***** Exercise input *****

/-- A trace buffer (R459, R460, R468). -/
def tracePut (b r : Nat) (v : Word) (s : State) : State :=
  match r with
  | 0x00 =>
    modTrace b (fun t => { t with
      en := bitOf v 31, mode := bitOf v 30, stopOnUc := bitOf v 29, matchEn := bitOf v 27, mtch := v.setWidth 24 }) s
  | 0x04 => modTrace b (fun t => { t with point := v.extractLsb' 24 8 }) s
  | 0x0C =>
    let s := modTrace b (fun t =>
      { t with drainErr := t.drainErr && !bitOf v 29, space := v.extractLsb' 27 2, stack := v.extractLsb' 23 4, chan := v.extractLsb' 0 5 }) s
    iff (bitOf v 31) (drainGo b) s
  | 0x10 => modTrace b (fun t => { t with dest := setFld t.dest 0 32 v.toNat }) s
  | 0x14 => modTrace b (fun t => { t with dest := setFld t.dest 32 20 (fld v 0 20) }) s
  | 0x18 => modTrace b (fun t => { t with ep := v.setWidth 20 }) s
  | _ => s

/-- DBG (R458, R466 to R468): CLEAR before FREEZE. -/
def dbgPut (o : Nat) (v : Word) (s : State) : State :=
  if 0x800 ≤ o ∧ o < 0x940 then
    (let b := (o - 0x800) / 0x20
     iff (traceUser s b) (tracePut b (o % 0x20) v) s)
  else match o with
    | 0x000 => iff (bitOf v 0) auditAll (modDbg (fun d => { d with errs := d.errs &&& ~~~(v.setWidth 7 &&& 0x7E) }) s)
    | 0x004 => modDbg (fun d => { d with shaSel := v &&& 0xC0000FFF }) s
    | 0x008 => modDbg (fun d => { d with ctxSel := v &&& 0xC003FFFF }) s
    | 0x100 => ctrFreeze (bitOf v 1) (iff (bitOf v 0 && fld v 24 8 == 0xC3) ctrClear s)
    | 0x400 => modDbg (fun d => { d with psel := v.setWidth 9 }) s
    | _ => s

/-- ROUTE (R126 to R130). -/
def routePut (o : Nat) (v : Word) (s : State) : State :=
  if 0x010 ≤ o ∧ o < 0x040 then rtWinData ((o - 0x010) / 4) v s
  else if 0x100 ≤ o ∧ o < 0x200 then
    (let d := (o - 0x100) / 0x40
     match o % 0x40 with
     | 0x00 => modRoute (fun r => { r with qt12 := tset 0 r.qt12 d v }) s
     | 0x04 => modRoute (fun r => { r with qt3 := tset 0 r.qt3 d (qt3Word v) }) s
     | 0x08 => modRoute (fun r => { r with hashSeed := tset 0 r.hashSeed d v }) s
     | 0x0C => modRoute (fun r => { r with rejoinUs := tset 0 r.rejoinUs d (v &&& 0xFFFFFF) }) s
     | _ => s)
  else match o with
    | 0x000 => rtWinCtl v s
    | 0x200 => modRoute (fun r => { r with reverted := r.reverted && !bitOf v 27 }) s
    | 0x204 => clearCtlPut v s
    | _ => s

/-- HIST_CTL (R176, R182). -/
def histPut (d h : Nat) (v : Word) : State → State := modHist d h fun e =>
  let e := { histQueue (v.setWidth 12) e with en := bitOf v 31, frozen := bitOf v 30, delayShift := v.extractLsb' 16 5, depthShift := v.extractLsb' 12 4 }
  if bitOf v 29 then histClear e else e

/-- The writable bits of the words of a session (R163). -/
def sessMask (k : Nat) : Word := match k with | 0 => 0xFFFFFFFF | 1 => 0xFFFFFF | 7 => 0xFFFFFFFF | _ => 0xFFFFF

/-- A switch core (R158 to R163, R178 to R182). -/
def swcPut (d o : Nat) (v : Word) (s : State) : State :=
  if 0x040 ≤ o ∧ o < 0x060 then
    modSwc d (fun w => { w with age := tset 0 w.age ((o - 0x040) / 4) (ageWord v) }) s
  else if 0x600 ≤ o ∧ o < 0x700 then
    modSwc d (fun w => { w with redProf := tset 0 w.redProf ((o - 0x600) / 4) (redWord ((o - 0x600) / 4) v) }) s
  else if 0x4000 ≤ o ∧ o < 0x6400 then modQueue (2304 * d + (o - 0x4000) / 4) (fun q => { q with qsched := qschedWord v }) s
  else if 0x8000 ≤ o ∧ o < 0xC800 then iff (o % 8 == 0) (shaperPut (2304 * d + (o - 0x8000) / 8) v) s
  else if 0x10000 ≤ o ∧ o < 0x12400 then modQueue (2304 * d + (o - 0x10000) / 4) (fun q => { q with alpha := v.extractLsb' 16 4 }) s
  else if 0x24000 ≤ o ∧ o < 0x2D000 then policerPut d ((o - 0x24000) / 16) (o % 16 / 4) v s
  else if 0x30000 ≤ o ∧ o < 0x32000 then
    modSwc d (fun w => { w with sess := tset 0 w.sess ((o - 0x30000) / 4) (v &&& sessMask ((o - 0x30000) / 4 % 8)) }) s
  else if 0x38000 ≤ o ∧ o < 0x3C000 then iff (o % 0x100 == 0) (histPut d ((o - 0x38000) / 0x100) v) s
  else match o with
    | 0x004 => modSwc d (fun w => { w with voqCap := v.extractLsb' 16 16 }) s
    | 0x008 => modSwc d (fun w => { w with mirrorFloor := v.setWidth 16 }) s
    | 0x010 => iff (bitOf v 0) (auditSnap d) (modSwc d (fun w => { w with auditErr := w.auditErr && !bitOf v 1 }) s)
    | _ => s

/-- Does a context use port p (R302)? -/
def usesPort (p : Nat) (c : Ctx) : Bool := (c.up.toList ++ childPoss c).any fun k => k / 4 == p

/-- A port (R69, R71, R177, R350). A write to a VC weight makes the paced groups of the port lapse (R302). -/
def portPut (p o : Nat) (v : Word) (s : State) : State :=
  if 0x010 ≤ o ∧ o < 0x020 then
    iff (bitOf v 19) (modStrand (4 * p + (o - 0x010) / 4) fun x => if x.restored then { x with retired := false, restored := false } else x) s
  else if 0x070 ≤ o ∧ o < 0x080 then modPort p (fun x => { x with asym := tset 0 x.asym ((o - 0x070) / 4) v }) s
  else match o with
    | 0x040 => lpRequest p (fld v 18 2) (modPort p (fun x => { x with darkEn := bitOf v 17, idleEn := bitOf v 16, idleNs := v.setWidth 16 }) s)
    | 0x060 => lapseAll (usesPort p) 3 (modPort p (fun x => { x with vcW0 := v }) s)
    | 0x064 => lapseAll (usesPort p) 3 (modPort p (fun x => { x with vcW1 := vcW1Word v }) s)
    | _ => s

*****
***** Exercise input *****

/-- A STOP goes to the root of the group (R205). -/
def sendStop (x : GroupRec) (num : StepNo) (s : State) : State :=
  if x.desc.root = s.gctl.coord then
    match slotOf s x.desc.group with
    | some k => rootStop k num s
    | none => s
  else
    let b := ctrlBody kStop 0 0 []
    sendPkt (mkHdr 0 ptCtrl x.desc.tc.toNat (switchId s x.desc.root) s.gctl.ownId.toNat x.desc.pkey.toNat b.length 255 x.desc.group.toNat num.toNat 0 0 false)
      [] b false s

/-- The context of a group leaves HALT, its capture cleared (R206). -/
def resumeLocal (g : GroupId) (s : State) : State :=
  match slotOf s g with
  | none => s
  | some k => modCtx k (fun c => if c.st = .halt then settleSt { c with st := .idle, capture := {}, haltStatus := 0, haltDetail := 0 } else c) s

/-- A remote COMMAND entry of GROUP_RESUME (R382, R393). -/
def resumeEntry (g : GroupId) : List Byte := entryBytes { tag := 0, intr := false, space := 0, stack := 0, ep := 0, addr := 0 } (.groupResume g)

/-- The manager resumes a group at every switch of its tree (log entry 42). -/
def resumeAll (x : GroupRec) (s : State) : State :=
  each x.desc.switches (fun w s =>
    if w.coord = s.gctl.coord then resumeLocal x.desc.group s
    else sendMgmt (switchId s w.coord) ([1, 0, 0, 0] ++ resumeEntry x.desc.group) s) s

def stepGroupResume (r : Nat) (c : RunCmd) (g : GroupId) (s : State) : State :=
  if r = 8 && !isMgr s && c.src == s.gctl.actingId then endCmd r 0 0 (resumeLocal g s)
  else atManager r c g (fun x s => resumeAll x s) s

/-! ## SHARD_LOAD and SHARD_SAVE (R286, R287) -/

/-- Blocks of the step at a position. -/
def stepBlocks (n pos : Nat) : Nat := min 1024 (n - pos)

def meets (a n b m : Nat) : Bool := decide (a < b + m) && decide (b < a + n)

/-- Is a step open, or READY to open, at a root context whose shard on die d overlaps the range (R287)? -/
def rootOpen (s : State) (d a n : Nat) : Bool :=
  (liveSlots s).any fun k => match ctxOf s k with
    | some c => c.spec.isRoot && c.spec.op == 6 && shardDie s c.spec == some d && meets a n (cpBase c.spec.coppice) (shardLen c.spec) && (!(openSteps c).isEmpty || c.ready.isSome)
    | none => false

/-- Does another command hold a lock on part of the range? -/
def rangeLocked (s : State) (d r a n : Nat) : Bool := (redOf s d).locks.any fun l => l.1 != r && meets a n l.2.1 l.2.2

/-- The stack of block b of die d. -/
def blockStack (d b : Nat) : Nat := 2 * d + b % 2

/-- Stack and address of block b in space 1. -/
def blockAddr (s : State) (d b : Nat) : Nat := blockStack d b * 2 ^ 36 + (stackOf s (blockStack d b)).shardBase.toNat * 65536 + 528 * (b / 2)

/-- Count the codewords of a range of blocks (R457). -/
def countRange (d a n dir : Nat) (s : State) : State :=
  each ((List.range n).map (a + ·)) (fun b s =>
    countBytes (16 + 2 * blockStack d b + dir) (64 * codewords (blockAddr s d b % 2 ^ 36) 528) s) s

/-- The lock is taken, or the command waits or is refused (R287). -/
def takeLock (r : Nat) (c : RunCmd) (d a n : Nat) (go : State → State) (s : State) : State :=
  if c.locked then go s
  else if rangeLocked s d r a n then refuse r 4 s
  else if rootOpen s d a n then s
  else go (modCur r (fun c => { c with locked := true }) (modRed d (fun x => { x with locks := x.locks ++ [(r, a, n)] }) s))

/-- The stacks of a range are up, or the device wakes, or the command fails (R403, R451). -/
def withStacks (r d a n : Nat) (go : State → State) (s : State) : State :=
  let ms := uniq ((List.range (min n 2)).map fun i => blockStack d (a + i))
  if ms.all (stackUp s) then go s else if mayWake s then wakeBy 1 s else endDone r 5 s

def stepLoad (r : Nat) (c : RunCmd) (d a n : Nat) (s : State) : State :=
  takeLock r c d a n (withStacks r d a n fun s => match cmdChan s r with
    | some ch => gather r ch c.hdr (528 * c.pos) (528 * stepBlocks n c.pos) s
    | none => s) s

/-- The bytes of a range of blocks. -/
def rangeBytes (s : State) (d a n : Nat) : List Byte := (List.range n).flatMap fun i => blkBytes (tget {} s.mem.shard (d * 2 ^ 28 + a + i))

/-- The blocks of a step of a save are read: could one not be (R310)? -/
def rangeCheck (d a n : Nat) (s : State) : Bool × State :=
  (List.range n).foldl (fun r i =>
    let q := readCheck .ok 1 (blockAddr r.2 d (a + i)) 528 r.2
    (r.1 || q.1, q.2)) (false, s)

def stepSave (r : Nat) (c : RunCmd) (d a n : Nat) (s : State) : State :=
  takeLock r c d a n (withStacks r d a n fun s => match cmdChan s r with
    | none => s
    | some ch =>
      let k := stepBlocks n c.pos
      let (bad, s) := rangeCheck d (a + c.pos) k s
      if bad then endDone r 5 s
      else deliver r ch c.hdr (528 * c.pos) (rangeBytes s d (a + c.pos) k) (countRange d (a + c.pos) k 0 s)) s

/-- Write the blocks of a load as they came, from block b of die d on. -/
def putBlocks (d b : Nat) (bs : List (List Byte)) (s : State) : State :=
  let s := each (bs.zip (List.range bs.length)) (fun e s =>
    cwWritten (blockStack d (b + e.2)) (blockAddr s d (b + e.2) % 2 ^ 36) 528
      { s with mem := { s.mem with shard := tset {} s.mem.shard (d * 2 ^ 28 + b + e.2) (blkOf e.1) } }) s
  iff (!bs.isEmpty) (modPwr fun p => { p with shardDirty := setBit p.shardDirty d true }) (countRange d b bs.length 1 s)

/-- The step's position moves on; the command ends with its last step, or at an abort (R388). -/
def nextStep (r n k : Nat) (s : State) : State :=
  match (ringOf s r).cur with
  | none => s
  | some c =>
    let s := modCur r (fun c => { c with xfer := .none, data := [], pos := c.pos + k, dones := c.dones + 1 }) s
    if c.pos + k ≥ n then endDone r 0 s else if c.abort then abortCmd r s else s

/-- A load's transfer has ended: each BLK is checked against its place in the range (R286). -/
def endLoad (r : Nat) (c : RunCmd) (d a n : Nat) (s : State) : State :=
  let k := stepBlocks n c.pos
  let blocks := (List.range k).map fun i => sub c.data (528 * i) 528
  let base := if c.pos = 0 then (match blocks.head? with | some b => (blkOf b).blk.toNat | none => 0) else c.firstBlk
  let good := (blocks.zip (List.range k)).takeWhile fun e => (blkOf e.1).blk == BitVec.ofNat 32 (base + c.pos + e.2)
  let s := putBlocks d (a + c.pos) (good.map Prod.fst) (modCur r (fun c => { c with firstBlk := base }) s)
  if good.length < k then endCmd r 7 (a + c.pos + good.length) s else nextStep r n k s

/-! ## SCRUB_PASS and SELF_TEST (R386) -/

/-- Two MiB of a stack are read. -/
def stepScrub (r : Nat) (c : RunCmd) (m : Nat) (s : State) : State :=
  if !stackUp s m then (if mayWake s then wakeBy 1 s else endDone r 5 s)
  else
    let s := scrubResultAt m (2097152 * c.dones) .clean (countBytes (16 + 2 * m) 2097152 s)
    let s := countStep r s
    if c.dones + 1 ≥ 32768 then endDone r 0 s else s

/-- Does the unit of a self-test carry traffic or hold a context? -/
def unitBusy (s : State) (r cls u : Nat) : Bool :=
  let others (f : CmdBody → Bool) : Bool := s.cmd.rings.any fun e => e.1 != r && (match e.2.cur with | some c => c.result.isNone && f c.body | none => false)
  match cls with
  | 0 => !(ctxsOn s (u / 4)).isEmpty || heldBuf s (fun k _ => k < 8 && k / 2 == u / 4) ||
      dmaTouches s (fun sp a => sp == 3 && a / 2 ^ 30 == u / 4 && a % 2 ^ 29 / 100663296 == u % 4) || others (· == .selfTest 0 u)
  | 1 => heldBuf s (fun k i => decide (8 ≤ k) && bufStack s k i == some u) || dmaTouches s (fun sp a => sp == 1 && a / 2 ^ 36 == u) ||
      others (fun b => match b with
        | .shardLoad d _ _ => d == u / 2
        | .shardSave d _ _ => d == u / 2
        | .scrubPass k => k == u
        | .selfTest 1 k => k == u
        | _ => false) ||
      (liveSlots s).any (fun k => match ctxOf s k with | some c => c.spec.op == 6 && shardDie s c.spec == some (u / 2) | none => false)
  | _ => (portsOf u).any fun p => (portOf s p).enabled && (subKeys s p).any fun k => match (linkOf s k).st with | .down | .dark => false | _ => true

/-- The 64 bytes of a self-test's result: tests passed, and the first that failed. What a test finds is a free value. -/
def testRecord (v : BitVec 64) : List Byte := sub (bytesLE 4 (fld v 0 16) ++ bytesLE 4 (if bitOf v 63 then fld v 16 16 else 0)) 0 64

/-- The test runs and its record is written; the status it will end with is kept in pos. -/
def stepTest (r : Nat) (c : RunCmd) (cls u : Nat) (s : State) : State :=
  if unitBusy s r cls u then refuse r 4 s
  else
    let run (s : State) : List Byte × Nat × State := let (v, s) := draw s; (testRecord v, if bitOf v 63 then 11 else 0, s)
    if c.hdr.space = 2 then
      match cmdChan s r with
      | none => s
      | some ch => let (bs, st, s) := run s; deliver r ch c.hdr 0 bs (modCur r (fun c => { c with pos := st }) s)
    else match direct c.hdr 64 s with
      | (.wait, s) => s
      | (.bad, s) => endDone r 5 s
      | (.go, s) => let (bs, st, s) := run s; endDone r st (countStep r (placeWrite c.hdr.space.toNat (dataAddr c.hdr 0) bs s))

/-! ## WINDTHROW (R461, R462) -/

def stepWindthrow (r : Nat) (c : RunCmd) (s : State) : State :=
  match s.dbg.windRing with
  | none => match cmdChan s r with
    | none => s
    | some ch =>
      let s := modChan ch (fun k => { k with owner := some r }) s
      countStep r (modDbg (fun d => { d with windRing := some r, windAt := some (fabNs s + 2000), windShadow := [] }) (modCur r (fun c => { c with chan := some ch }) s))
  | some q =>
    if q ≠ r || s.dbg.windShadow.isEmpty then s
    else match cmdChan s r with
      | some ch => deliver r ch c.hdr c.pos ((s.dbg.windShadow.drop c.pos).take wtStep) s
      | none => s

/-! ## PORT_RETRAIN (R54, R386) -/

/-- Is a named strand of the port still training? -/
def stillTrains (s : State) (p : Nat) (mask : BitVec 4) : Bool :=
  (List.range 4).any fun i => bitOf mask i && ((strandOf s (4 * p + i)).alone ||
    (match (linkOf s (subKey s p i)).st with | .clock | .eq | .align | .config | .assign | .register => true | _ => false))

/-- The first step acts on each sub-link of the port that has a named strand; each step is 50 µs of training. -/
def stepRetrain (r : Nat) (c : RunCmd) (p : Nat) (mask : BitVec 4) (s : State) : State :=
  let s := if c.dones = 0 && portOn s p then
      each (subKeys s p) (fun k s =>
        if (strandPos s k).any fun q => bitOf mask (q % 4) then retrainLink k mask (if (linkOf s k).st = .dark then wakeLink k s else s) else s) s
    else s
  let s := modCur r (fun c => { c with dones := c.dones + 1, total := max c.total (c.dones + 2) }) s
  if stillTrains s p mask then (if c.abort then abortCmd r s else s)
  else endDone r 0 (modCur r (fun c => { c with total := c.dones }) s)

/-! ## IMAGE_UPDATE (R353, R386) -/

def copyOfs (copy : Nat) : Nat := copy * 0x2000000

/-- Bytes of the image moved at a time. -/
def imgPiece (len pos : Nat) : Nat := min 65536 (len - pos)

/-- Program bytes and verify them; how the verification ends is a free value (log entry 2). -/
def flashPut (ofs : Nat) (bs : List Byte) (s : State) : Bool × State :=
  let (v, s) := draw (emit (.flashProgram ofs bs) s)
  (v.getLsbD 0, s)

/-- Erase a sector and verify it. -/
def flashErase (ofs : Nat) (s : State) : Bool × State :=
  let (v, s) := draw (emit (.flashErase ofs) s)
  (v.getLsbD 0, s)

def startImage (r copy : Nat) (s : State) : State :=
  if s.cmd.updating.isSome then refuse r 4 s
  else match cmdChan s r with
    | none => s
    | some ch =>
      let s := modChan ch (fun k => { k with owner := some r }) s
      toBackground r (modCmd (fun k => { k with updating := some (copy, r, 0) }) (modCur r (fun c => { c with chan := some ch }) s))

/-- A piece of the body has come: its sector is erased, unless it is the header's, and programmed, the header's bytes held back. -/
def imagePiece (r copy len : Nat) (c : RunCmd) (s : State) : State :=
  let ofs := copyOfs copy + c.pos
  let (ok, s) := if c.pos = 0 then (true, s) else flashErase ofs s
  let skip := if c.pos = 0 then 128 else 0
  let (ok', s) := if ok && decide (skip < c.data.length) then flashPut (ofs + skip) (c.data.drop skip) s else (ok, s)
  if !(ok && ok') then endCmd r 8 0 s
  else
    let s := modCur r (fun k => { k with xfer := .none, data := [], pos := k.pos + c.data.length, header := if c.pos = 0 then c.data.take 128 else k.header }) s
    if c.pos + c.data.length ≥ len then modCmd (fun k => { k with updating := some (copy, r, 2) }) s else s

*****

Your assignment — From the material above, set down exactly the lines starting at the one with "def stillTrains (s" and ending at the one with "def stepRetrain (r", end lines included.

Response box —
def stillTrains (s : State) (p : Nat) (mask : BitVec 4) : Bool :=
  (List.range 4).any fun i => bitOf mask i && ((strandOf s (4 * p + i)).alone ||
    (match (linkOf s (subKey s p i)).st with | .clock | .eq | .align | .config | .assign | .register => true | _ => false))

/-- The first step acts on each sub-link of the port that has a named strand; each step is 50 µs of training. -/
def stepRetrain (r : Nat) (c : RunCmd) (p : Nat) (mask : BitVec 4) (s : State) : State :=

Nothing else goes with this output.